Data excerpts:
────────────────────────────────────────

/-! ## Starting a saved group (11 R320, R324) -/

/-- The cells of a range that differ from zero, by offset from its first. -/
def State.cellsOf (s : State) (key n : Nat) : Tab Byte :=
  (s.mem.filter fun e => key ≤ e.1 && e.1 < key + n).map fun e => (e.1 - key, e.2)
/-- Cells put back at a key. -/
def State.putCells (s : State) (key : Nat) (cs : Tab Byte) : State := cs.foldl (fun s e => s.setByte (key + e.1) e.2) s
/-- The valid entry of a context on a core that holds a tile. -/
def State.tileSlot (s : State) (ctx core : Nat) (va : DWord) : Option Nat :=
  ((s.core core).tags.find? fun e => e.2.valid && e.2.owner = ctx && e.2.va.extractLsb' 12 52 = va.extractLsb' 12 52).map
    (·.1)
/-- The lowest slot the ladle may take. -/
def State.ladleSlot (s : State) (core : Nat) : Option Nat :=
  (List.range (16 * (s.core core).sscr)).find? fun k => s.slotFree core k
/-- A tile slot is written and its entry installed, clean and unpinned (11 R316). -/
def State.install (s : State) (ctx core slot : Nat) (va : DWord) (cs : Tab Byte) : State :=
  let key := scratchKey core (4096 * slot)
  let s := ({ s with mem := Tab.delRange s.mem key 4096 } : State).putCells key cs
  let e : TagEnt := { valid := true, pinned := false, dirty := false, owner := ctx, va := va &&& ~~~0xFFF#64 }
  s.onCore core fun c => { c with tags := c.tags.put slot e }
/-- An entry is pinned; the second part tells whether it was not before. -/
def State.pinSlot (s : State) (core slot : Nat) : State × Bool :=
  match (s.core core).tags.look slot with
  | some e => (s.onCore core fun c => { c with tags := c.tags.put slot { e with pinned := true } }, !e.pinned)
  | none => (s, false)
/-- The key of each 128-byte line of a tile at its owner die, or none where it faults. -/
def State.tileLines (s : State) (ctx : Nat) (va : DWord) : Option (List Nat) :=
  (List.range 32).mapM fun j =>
    match s.locate none ctx ((va &&& ~~~0xFFF#64) + BitVec.ofNat 64 (128 * j)) .load false with
    | .ok key => some key
    | .error _ => none
/-- A tile of 4 KiB read at its owner die: its bytes that are not zero, or none where it faults or is poisoned. -/
def State.readTile (s : State) (ctx : Nat) (va : DWord) : Option (Tab Byte) :=
  match s.tileLines ctx va with
  | none => none
  | some ks => if ks.any fun k => s.poisonedIn k 128 then none
    else some (ks.zipIdx.flatMap fun x => (List.range 128).filterMap fun o =>
      let b := s.byte (x.1 + o)
      if b = 0 then none else some (128 * x.2 + o, b))
/-- The place of a noted tile of a saved group on a core: its own entry there, a slot filled from its VA, or for a dirty
one from the block; none while no slot is free. A clean tile that can no longer be read is left out. -/
def State.placeTile (s : State) (ctx core : Nat) (t : SavedTile) : Option (State × Option Nat) :=
  let dirty : State → Nat → State := fun s k =>
    if t.dirty then
      let key := scratchKey core (4096 * k)
      (({ s with mem := Tab.delRange s.mem key 4096 } : State).putCells key t.cells).onCore core fun c =>
        { c with tags := c.tags.change k fun e => { e with dirty := true } }
    else s
  match s.tileSlot ctx core t.va with
  | some k => let p := (dirty s k).pinSlot core k
              some (p.1, if p.2 then some k else none)
  | none => match s.ladleSlot core with
    | none => none
    | some k =>
      match (if t.dirty then some t.cells else s.readTile ctx t.va) with
      | none => some (s, none)
      | some cs => let p := (dirty (s.install ctx core k t.va cs) k).pinSlot core k
                   some (p.1, some k)
/-- The next noted tile of a restored group that waits for its tiles is put in place, those before it kept; with the last
the group runs. -/
def State.placeNext (s : State) (gid : Nat) : Option State :=
  match s.groups.look gid with
  | none => none
  | some g => match g.image with
    | none => none
    | some x => match x.tiles with
      | [] => none
      | t :: r => (s.placeTile g.ctx g.core t).map fun p => p.1.setGroup gid { g with
          notes := p.2.toList ++ g.notes, image := if r = [] then none else some { x with tiles := r },
          bound := if r = [] then none else g.bound }
/-- As many of its tiles as there are slots for. -/
def State.placeTiles (s : State) (gid : Nat) : Nat → State
  | 0 => s
  | n + 1 => match s.placeNext gid with
    | some t => t.placeTiles gid n
    | none => s
/-- A saved group comes back on a core: region, matrix side, waves, and its noted tiles, for which it waits there (11 R320,
R324). -/
def State.restoreGroup (s : State) (gid : Nat) (g : Group) (h : Header) (core : Nat) : State :=
  let s := s.setSplit core h.sreg h.sscr
  let base := (s.freeRun core h.slots g.size).getD 0
  let s := s.takeRegion core base g.size
  let img := g.image.getD { cells := [], tiles := [], mat := none }
  let s := s.putCells (scratchKey core (4096 * base)) img.cells
  let waves : Tab Wave := (g.waves.zip (s.freeSlots core)).map fun x => (x.1.1, { x.1.2 with slot := x.2 })
  let s := { s with saved := s.saved.del gid,
                    groups := s.groups.put gid { g with
                      core := core, base := base, waves := waves, notes := [], saving := false,
                      image := if img.tiles = [] then none else some { img with cells := [], mat := none },
                      bound := if img.tiles = [] then none else some core } }
  let s := s.noteStart g.ctx g.serial core gid h
  let s := match img.mat with
    | some m => s.onCore core fun c => { c with mat := { m with holder := some gid } }
    | none => s
  waves.foldl (fun s w => if w.2.alive = 0 then s.waveLoss gid w.1 else s) (s.placeTiles gid img.tiles.length)
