-- ==== Sys2Proof/Machine/Paging.lean ====
section
/-! DEFINITION. Page mapping and invalidation (10 R293 to R297). -/

namespace Sys2Proof.Machine

/-! ## The page pool (10 R293) -/

/-- A pool's header: base, log2 of its entries, head and tail. -/
structure Pool where
  pa : Nat
  base : Nat
  lgsize : Nat
  head : Nat
  tail : Nat
  deriving DecidableEq, Repr

/-- The pool of a context on a die; a header that is not good, or is poisoned, is an empty pool. -/
def State.pool (s : State) (die ctx : Nat) : Option Pool :=
  let r := ((s.die die).tpool.lookD ctx 0).toNat
  let pa := bitsOf r 47 6 * 64
  let rd : Nat → Nat → Nat := fun o n => s.num (hbmKey die (pa + o)) n
  if r % 2 = 0 || s.poisonedIn (hbmKey die pa) 64 then none
  else if rd 6 2 != 0 || rd 8 4 / 32 != 0 || rd 0x0C 4 != 0 || rd 0x18 8 != 0 || rd 0x20 32 != 0 || rd 8 4 < 4 ||
      24 < rd 8 4 then none
  else some { pa := pa, base := rd 0 6, lgsize := rd 8 4, head := rd 0x10 4, tail := rd 0x14 4 }
/-- The first n frames of the ring that are not retired, from entry j on, and the entry after the last one scanned; none
when too few are left or an entry is not good. -/
def State.takeFrames (s : State) (die : Nat) (p : Pool) : Nat → Nat → Nat → Option (List Nat × Nat)
  | _, j, 0 => some ([], j)
  | 0, _, _ => none
  | left + 1, j, n + 1 =>
    let f := s.num (hbmKey die (p.base + 4 * (j % 2 ^ p.lgsize))) 4
    if 2 ^ 23 ≤ f then none
    else if (s.die die).retired.any fun r => r.1 = f then s.takeFrames die p left ((j + 1) % 2 ^ 32) (n + 1)
    else (s.takeFrames die p left ((j + 1) % 2 ^ 32) n).map fun x => (f :: x.1, x.2)

/-- A line of tier 0 filled with zeros. -/
def State.zeroLine (s : State) (ctx key : Nat) : State :=
  { s with mem := Tab.delRange s.mem key 128, narrow := Tab.delRange s.narrow key 128,
           poison := Tab.delRange s.poison (key / 16) 8 }.dirtyLine ctx key
/-- Line j of a frame filled with zeros. -/
def zeroFrameLine (ctx die f : Nat) (s : State) (j : Nat) : State := s.zeroLine ctx (hbmKey die (f * 65536 + 128 * j))
/-- A frame filled with zeros. -/
def State.zeroFrame (s : State) (ctx die f : Nat) : State := (List.range 512).foldl (zeroFrameLine ctx die f) s
/-- A table entry written. -/
def State.setEntry (s : State) (ctx die pa e : Nat) : State := s.store ctx (hbmKey die pa) (bytesOf e 8)
/-- The frames of a mapping entered into the tables, from the level that misses an entry: tables first, the page last. -/
def State.enter (s : State) (ctx die off fl : Nat) : Nat → Nat → List Nat → State
  | _, _, [] => s
  | level, table, f :: r =>
    let idx := if level = 1 then bitsOf off 47 34 else if level = 2 then bitsOf off 33 21 else bitsOf off 20 16
    let e := if r = [] then 3 + fl % 8 * 16 + f * 65536 else 1 + f * 65536
    ((s.zeroFrame ctx die f).setEntry ctx die (table + 8 * idx) e).enter ctx die off fl (level + 1) (f * 65536) r

/-- The 64 KiB page of an address is mapped: the read-only partitions return nothing that its frame held before (10 R295). -/
def State.freshPage (s : State) (ctx : Nat) (va : DWord) : State :=
  s.roRefresh ctx (va.toNat / 2 ^ 16 * 2 ^ 16) (va.toNat / 2 ^ 16 * 2 ^ 16 + 2 ^ 16)
/-- pgmap for one slot: the state after it and its status (10 R295). -/
def State.mapPage (s : State) (ctx : Nat) (va : DWord) (fl : Word) : State × Nat :=
  if vaDevice va != s.dev.devnum || 4 ≤ vaDie va || va.extractLsb' 48 4 != 0 || fl.extractLsb' 3 29 != 0 then (s, 3)
  else
    let die := vaDie va
    match s.walk die ctx (vaOffset va) with
    | .poisonMet => (s, 3)
    | .leaf _ => (s, 1)
    | .missing 0 _ => (s, 3)
    | .missing level table =>
      match s.pool die ctx with
      | none => (s, 2)
      | some p =>
        match s.takeFrames die p ((p.tail + 2 ^ 32 - p.head) % 2 ^ 32) p.head (4 - level) with
        | none => (s, 2)
        | some x =>
          (((s.enter ctx die (vaOffset va) fl.toNat level table x.1).store ctx (hbmKey die (p.pa + 0x10)) (bytesOf x.2 4)).freshPage
            ctx va, 0)
/-- pgmap: every slot of F, ascending. -/
def State.pgmapAt (s : State) (fr : Frame) (i : Instr) (d a b : Reg) : State :=
  match fr.look.first (pairCheck a ++ [(b, isInt)]) with
  | some r => s.trapAll fr .tag fr.act r 0
  | none => match s.releaseAt fr.gid fr.wid fr.act 4 with
    | none => s.holdOn fr
    | some s =>
      let r := (slotsOf fr.act).foldl (fun (x : State × Tab Word) t =>
        let y := x.1.mapPage fr.g.ctx (fr.v.pair a.toNat t) (fr.v.reg b.toNat t)
        (y.1, x.2.put t (BitVec.ofNat 32 y.2))) (s, [])
      r.1.finish fr ((fr.w.writeCol d.toNat fr.act fun t => r.2.lookD t 0).setTag d.toNat 0x11) i

/-! ## Invalidation (10 R296) -/

/-- The range of addresses a pginv names, as [lo, hi). -/
def pginvRange (va : DWord) (k : Nat) : Nat × Nat :=
  let x := va.toNat
  if k = 0 then (x / 2 ^ 16 * 2 ^ 16, x / 2 ^ 16 * 2 ^ 16 + 2 ^ 16)
  else if k = 1 then (x / 2 ^ 21 * 2 ^ 21, x / 2 ^ 21 * 2 ^ 21 + 2 ^ 21)
  else (x / 2 ^ 48 * 2 ^ 48, x / 2 ^ 48 * 2 ^ 48 + 2 ^ 48)
/-- The translations of a range leave the owner die's TLBs, and its lines every read-only partition, which returns
nothing older from now on. -/
def State.invalidate (s : State) (ctx die lo hi : Nat) : State :=
  let k := tlbKey ctx (lo % 2 ^ 48)
  let n := (hi - lo) / 2 ^ 16
  let s := s.onDie die fun d => { d with tlb := Tab.delRange d.tlb k n }
  ({ s with cores := s.cores.map fun (e : Nat × Core) =>
      (e.1, { e.2 with tlb := if dieOfCore e.1 = die then Tab.delRange e.2.tlb k n else e.2.tlb }) } : State).roRefresh ctx lo hi
/-- pginv. -/
def State.pginvAt (s : State) (fr : Frame) (i : Instr) (d a b : Reg) : State :=
  match fr.look.first (pairCheck a ++ [(b, isInt)]) with
  | some r => s.trapAll fr .tag fr.act r 0
  | none => match s.releaseAt fr.gid fr.wid (BitVec.allOnes 64) 4 with
    | none => s.holdOn fr
    | some s =>
      let va := fr.v.pair a.toNat fr.u
      let k := (fr.v.reg b.toNat fr.u).toNat
      let reply : State → Word → State := fun s x => s.finish fr (fr.w.objectResult d fr.act x) i
      if vaDevice va != s.dev.devnum || 4 ≤ vaDie va || va.extractLsb' 48 4 != 0 || 3 ≤ k then reply s 2
      else
        let r := pginvRange va k
        if (s.pinned (vaDie va) fr.g.ctx).any fun x => x.1 < r.2 && r.1 < x.1 + x.2 then reply s 1
        else
          let s := s.invalidate fr.g.ctx (vaDie va) r.1 r.2
          if s.ops.any fun e => e.2.within fr.g.ctx r.1 r.2 then
            s.waitOn fr fr.w (.waiting (.drain d r.1 r.2 s.nextOp))
          else reply s 0

/-! ## The instructions -/

/-- pgmap: Maps first-touch pages from the die's frame pool (10 R295). -/
def execPgmap (hold : BitVec 2) (d : Reg) (a : Reg) (b : Reg) (s : State) : Out :=
  onCoreOnly (.pgmap hold d a b) s fun fr => s.pgmapAt fr (.pgmap hold d a b) d a b

/-- pginv: Removes translations of a range and waits for accesses using them (10 R296). -/
def execPginv (hold : BitVec 2) (d : Reg) (a : Reg) (b : Reg) (s : State) : Out :=
  onCoreOnly (.pginv hold d a b) s fun fr => s.pginvAt fr (.pginv hold d a b) d a b

end Sys2Proof.Machine
end

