/-- The instructions of walkers on a slot of the walk's index: dist gives the distance of the query to its vector, tagged
FP32; vchk whether it is visible at the snapshot; adj neighbour b of the slot, or all ones past the last; heapi puts the
item with distance a into the walk's heap and gives the heap's worst distance when it is full; ferry moves the walker to the
stack that holds the slot, with v1 to v12. A slot past the last ends the walker with 0x06, a wrong tag with 0x02. -/
def WalkerInstructions : Prop :=
  ∀ (s : State) (id : Nat) (w : Walker) (c : Command) (hold : BitVec 2) (d a b : Reg),
    let on : Walker → Command → State := fun w c => ((s.setWalker id { w with pc := w.pc + 4 }).setCommand w.cmd c).moved
    let gives : Instr → Word → Byte → Command → Prop := fun i x tag c => ∃ w', exec i s = .next (on w' c) ∧
      w.Result w' d.toNat false (word x) (some tag) 0
    let ok : List (Reg × (Byte → Bool)) → Prop := fun l => l.all (w.look c.mode).ok = true
    (∀ i, i ∈ [Instr.dist hold d a, .vchk hold d a, .adj hold d a b, .ferry hold a] → WalkerStarts s id w c i →
      (¬ok (intTags [a]) → exec i s = .next (s.endWalker id 0x02).moved)) ∧
    ∀ x, c.index.bind (s.indexAt c.ctx) = some x →
      (∀ i, (i = .dist hold d a ∨ i = .vchk hold d a ∨ i = .ferry hold a) → WalkerStarts s id w c i → ok (intTags [a]) →
        x.slots ≤ (w.reg a.toNat).toNat → exec i s = .next (s.endWalker id 0x06).moved) ∧
      let t := (w.reg a.toNat).toNat
      (t < x.slots → ok (intTags [a]) →
        (WalkerStarts s id w c (.dist hold d a) → (s.slotVector x t).2 = none → c.queryBad = none →
          gives (.dist hold d a) (distance x.kind x.elem ((unpackBits x.elem.bits c.query).take x.dim) (s.slotVector x t).1) 0x20 c) ∧
        (WalkerStarts s id w c (.vchk hold d a) → (s.slotMeta x t).2 = none →
          let m := (s.slotMeta x t).1
          gives (.vchk hold d a) (if m.2.1 ≤ c.snapshot.toNat ∧ c.snapshot.toNat < m.2.2 then 1 else 0) 0x11 c) ∧
        (WalkerStarts s id w c (.adj hold d a b) → ok (intTags [b]) →
          let row := 4 * (x.degree + 1) * t
          let n := s.readArray x.die x.adj x.adjFrames row 4
          let j := (w.reg b.toNat).toNat
          let y := s.readArray x.die x.adj x.adjFrames (row + 4 * (j + 1)) 4
          (x.degree = 0 → gives (.adj hold d a b) 0xFFFFFFFF 0x11 c) ∧
          (x.degree ≠ 0 → n.2 = none → min (numOf n.1) x.degree ≤ j → gives (.adj hold d a b) 0xFFFFFFFF 0x11 c) ∧
          (x.degree ≠ 0 → n.2 = none → j < min (numOf n.1) x.degree → y.2 = none →
            gives (.adj hold d a b) (BitVec.ofNat 32 (numOf y.1)) 0x11 c)) ∧
        (WalkerStarts s id w c (.ferry hold a) →
          (w.place = .running (x.holder t) → exec (.ferry hold a) s = .next (on w c)) ∧
          (w.place ≠ .running (x.holder t) → exec (.ferry hold a) s = .next (on { w with
            place := .ferried (x.holder t), regs := w.regs.filter fun e => e.1 ≤ 12, tags := w.tags.filter fun e => e.1 ≤ 12 } c)))) ∧
      let t := (w.reg b.toNat).toNat
      WalkerStarts s id w c (.heapi hold d a b) → ok (floatTags [a] ++ intTags [b]) → t < x.slots → (s.slotMeta x t).2 = none →
        let heap := heapInsert c.k c.heap { dist := w.reg a.toNat, id := (s.slotMeta x t).1.1 }
        gives (.heapi hold d a b) (if c.k ≤ heap.length then (heap.getLast?.map (·.dist)).getD 0x7F800000 else 0x7F800000) 0x20
          { c with heap := heap }
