-- ==== Sys2Proof/Laws/State.lean ====
section
/-! SUPPORT. The fields of the state, and of a wave, after each update: one lemma for each field an update leaves alone, and
what the part it replaces then reads as. -/

namespace Sys2Proof.Machine

/-! ## State.setCore -/

section
variable (s : State) (c : Nat) (x : Core)
@[simp] theorem State.setCore_cores : (s.setCore c x).cores = s.cores.put c x := rfl
@[simp] theorem State.setCore_cycle : (s.setCore c x).cycle = s.cycle := rfl
@[simp] theorem State.setCore_cur : (s.setCore c x).cur = s.cur := rfl
@[simp] theorem State.setCore_about : (s.setCore c x).about = s.about := rfl
@[simp] theorem State.setCore_view : (s.setCore c x).view = s.view := rfl
@[simp] theorem State.setCore_schedule : (s.setCore c x).schedule = s.schedule := rfl
@[simp] theorem State.setCore_progress : (s.setCore c x).progress = s.progress := rfl
@[simp] theorem State.setCore_nextOp : (s.setCore c x).nextOp = s.nextOp := rfl
@[simp] theorem State.setCore_nextGroup : (s.setCore c x).nextGroup = s.nextGroup := rfl
@[simp] theorem State.setCore_nextSerial : (s.setCore c x).nextSerial = s.nextSerial := rfl
@[simp] theorem State.setCore_groups : (s.setCore c x).groups = s.groups := rfl
@[simp] theorem State.setCore_saved : (s.setCore c x).saved = s.saved := rfl
@[simp] theorem State.setCore_contexts : (s.setCore c x).contexts = s.contexts := rfl
@[simp] theorem State.setCore_dies : (s.setCore c x).dies = s.dies := rfl
@[simp] theorem State.setCore_hbm : (s.setCore c x).hbm = s.hbm := rfl
@[simp] theorem State.setCore_engines : (s.setCore c x).engines = s.engines := rfl
@[simp] theorem State.setCore_commands : (s.setCore c x).commands = s.commands := rfl
@[simp] theorem State.setCore_walkers : (s.setCore c x).walkers = s.walkers := rfl
@[simp] theorem State.setCore_ops : (s.setCore c x).ops = s.ops := rfl
@[simp] theorem State.setCore_mem : (s.setCore c x).mem = s.mem := rfl
@[simp] theorem State.setCore_poison : (s.setCore c x).poison = s.poison := rfl
@[simp] theorem State.setCore_empty : (s.setCore c x).empty = s.empty := rfl
@[simp] theorem State.setCore_narrow : (s.setCore c x).narrow = s.narrow := rfl
@[simp] theorem State.setCore_past : (s.setCore c x).past = s.past := rfl
@[simp] theorem State.setCore_net : (s.setCore c x).net = s.net := rfl
@[simp] theorem State.setCore_mail : (s.setCore c x).mail = s.mail := rfl
@[simp] theorem State.setCore_ports : (s.setCore c x).ports = s.ports := rfl
@[simp] theorem State.setCore_switches : (s.setCore c x).switches = s.switches := rfl
@[simp] theorem State.setCore_reports : (s.setCore c x).reports = s.reports := rfl
@[simp] theorem State.setCore_rails : (s.setCore c x).rails = s.rails := rfl
@[simp] theorem State.setCore_isles : (s.setCore c x).isles = s.isles := rfl
@[simp] theorem State.setCore_lastServed : (s.setCore c x).lastServed = s.lastServed := rfl
@[simp] theorem State.setCore_msix : (s.setCore c x).msix = s.msix := rfl
@[simp] theorem State.setCore_dev : (s.setCore c x).dev = s.dev := rfl
end
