-- ==== Sys2Proof/Tests/Slice0.lean ====
section
/-! SUPPORT. Tests of the model on small states, and for every statement with hypotheses states and operands that meet
them, clause by clause. A test's expected result is worked out from the rule it names. -/

namespace Sys2Proof.Tests

open Sys2Proof Sys2Proof.Machine

set_option Elab.async false

/-! ## Decoding: a word of every operation, written out from its row of the opcode map (03 R75, R82) with fields
hold 1, d 8, a 12, b 16 and the numbers shown -/

/-- Every word decodes to its instruction, the literal following it. -/
def readsAll (l : List (Word × Word × Instr)) : Bool := l.all fun x => decode x.1 x.2.1 == .instr x.2.2

theorem test_decode_integer : readsAll [
    (0x00A20610, 0x0, .add 1 8 12 16), (0x01220610, 0x0, .sub 1 8 12 16), (0x01A20610, 0x0, .mul 1 8 12 16),
    (0x02220610, 0x0, .mulh 1 8 12 16), (0x02A20610, 0x0, .mad 1 8 12 16), (0x03220610, 0x0, .divu 1 8 12 16),
    (0x03A20610, 0x0, .divs 1 8 12 16), (0x04220610, 0x0, .min 1 8 12 16), (0x04A20610, 0x0, .max 1 8 12 16),
    (0x05220600, 0x0, .abs 1 8 12), (0x05A20600, 0x0, .neg 1 8 12), (0x06220610, 0x0, .and 1 8 12 16),
    (0x06A20610, 0x0, .or 1 8 12 16), (0x07220610, 0x0, .xor 1 8 12 16), (0x07A20600, 0x0, .not 1 8 12),
    (0x08220610, 0x0, .andn 1 8 12 16), (0x08A20610, 0x0, .shl 1 8 12 16), (0x09220610, 0x0, .shr 1 8 12 16),
    (0x09A20610, 0x0, .rotl 1 8 12 16), (0x0A220610, 0x0, .rotr 1 8 12 16), (0x0AA20600, 0x0, .popc 1 8 12),
    (0x0B220600, 0x0, .clz 1 8 12), (0x0BA20600, 0x0, .brev 1 8 12), (0x0C220610, 0x0, .bfe 1 8 12 16),
    (0x0CA20610, 0x0, .bfi 1 8 12 16), (0x0D220610, 0x0, .add64 1 8 12 16), (0x0DA20610, 0x0, .sub64 1 8 12 16),
    (0x0E220610, 0x0, .shl64 1 8 12 16), (0x0EA20610, 0x0, .shr64 1 8 12 16), (0x0F220610, 0x0, .seq 1 8 12 16),
    (0x0FA20610, 0x0, .sne 1 8 12 16), (0x10220610, 0x0, .slt 1 8 12 16), (0x10A20610, 0x0, .sle 1 8 12 16),
    (0x11220610, 0x0, .sel 1 8 12 16), (0x11A20600, 0x0, .mov 1 8 12), (0x12220610, 0x0, .addx 1 8 12 16)] = true := by decide +kernel

theorem test_decode_immediate_and_uniform : readsAll [
    (0x20220655, 0x0, .addi 1 8 12 85), (0x20A20655, 0x0, .muli 1 8 12 85), (0x21220655, 0x0, .andi 1 8 12 85),
    (0x21A20655, 0x0, .ori 1 8 12 85), (0x22220655, 0x0, .xori 1 8 12 85), (0x22A20655, 0x0, .shli 1 8 12 85),
    (0x23220655, 0x0, .shri 1 8 12 85), (0x23A20655, 0x0, .rotli 1 8 12 85), (0x24220655, 0x0, .seqi 1 8 12 85),
    (0x24A20655, 0x0, .snei 1 8 12 85), (0x25220655, 0x0, .slti 1 8 12 85), (0x25A20655, 0x0, .slei 1 8 12 85),
    (0x26220655, 0x0, .mini 1 8 12 85), (0x26A20655, 0x0, .maxi 1 8 12 85), (0x27220655, 0x0, .addi64 1 8 12 85),
    (0x28089ABC, 0x0, .movk 8 39612), (0x28889ABC, 0x0, .movh 8 39612), (0x29080000, 0xDEADBEEF, .lit 8 3735928559),
    (0x29880000, 0xDEADBEEF, .addl 8 3735928559), (0x2A080000, 0xDEADBEEF, .andl 8 3735928559),
    (0x2A880000, 0xDEADBEEF, .orl 8 3735928559), (0x30220610, 0x0, .addU 1 8 12 16),
    (0x30A20610, 0x0, .subU 1 8 12 16), (0x31220610, 0x0, .mulU 1 8 12 16), (0x31A20610, 0x0, .andU 1 8 12 16),
    (0x32220610, 0x0, .orU 1 8 12 16), (0x32A20610, 0x0, .xorU 1 8 12 16), (0x33220610, 0x0, .shlU 1 8 12 16),
    (0x33A20610, 0x0, .shrU 1 8 12 16), (0x34220610, 0x0, .minU 1 8 12 16), (0x34A20610, 0x0, .maxU 1 8 12 16),
    (0x35220610, 0x0, .seqU 1 8 12 16), (0x35A20610, 0x0, .sltU 1 8 12 16), (0x36220600, 0x0, .movU 1 8 12),
    (0x36A20610, 0x0, .add64U 1 8 12 16), (0x37220655, 0x0, .addiU 1 8 12 85), (0x37A20655, 0x0, .shliU 1 8 12 85)] = true := by decide +kernel
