-- ==== Sys2Proof/WellFormed.lean ====
section
/-! DEFINITION. Which commands are instances of their row. The types of the operands settle every range but one: the
packet of UNACCEPTED_KIND_ARRIVAL must not be of a kind that the gate accepts on that link (R137), which is another row. -/

namespace Sys2Proof

/-- The kind codes the gate accepts on a link (R137, R155): INIT, CREDIT, PUSH, COMMIT, FETCH and ANSWER on each, CONTROL
on the trunk alone. -/
def acceptedKinds : LinkId → List Byte
  | .trunk => [0x01, 0x02, 0x10, 0x11, 0x12, 0x20, 0x30]
  | .branch _ => [0x01, 0x02, 0x10, 0x11, 0x12, 0x20]

/-- Whether a packet is of a kind the gate does not accept on the link: its kind byte is none of `acceptedKinds`, or it has
no kind byte. -/
def isUnacceptedKind (link : LinkId) : List Byte → Bool
  | [] => true
  | kind :: _ => !(acceptedKinds link).contains kind

/-- A well-formed command. -/
def Instr.wellFormed : Instr → Bool
  | .unacceptedKindArrival link packet => isUnacceptedKind link packet
  | _ => true

end Sys2Proof
end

────────────────────────────────────────

▸ THE TASK
Extract, please, the lines from the start of the entries above through the one with "at a key. -/", both included, reproducing each exactly and adding nothing.

▸ EXERCISE SOLUTION
/-! ## Starting a saved group (11 R320, R324) -/

/-- The cells of a range that differ from zero, by offset from its first. -/
def State.cellsOf (s : State) (key n : Nat) : Tab Byte :=
  (s.mem.filter fun e => key ≤ e.1 && e.1 < key + n).map fun e => (e.1 - key, e.2)
/-- Cells put back at a key. -/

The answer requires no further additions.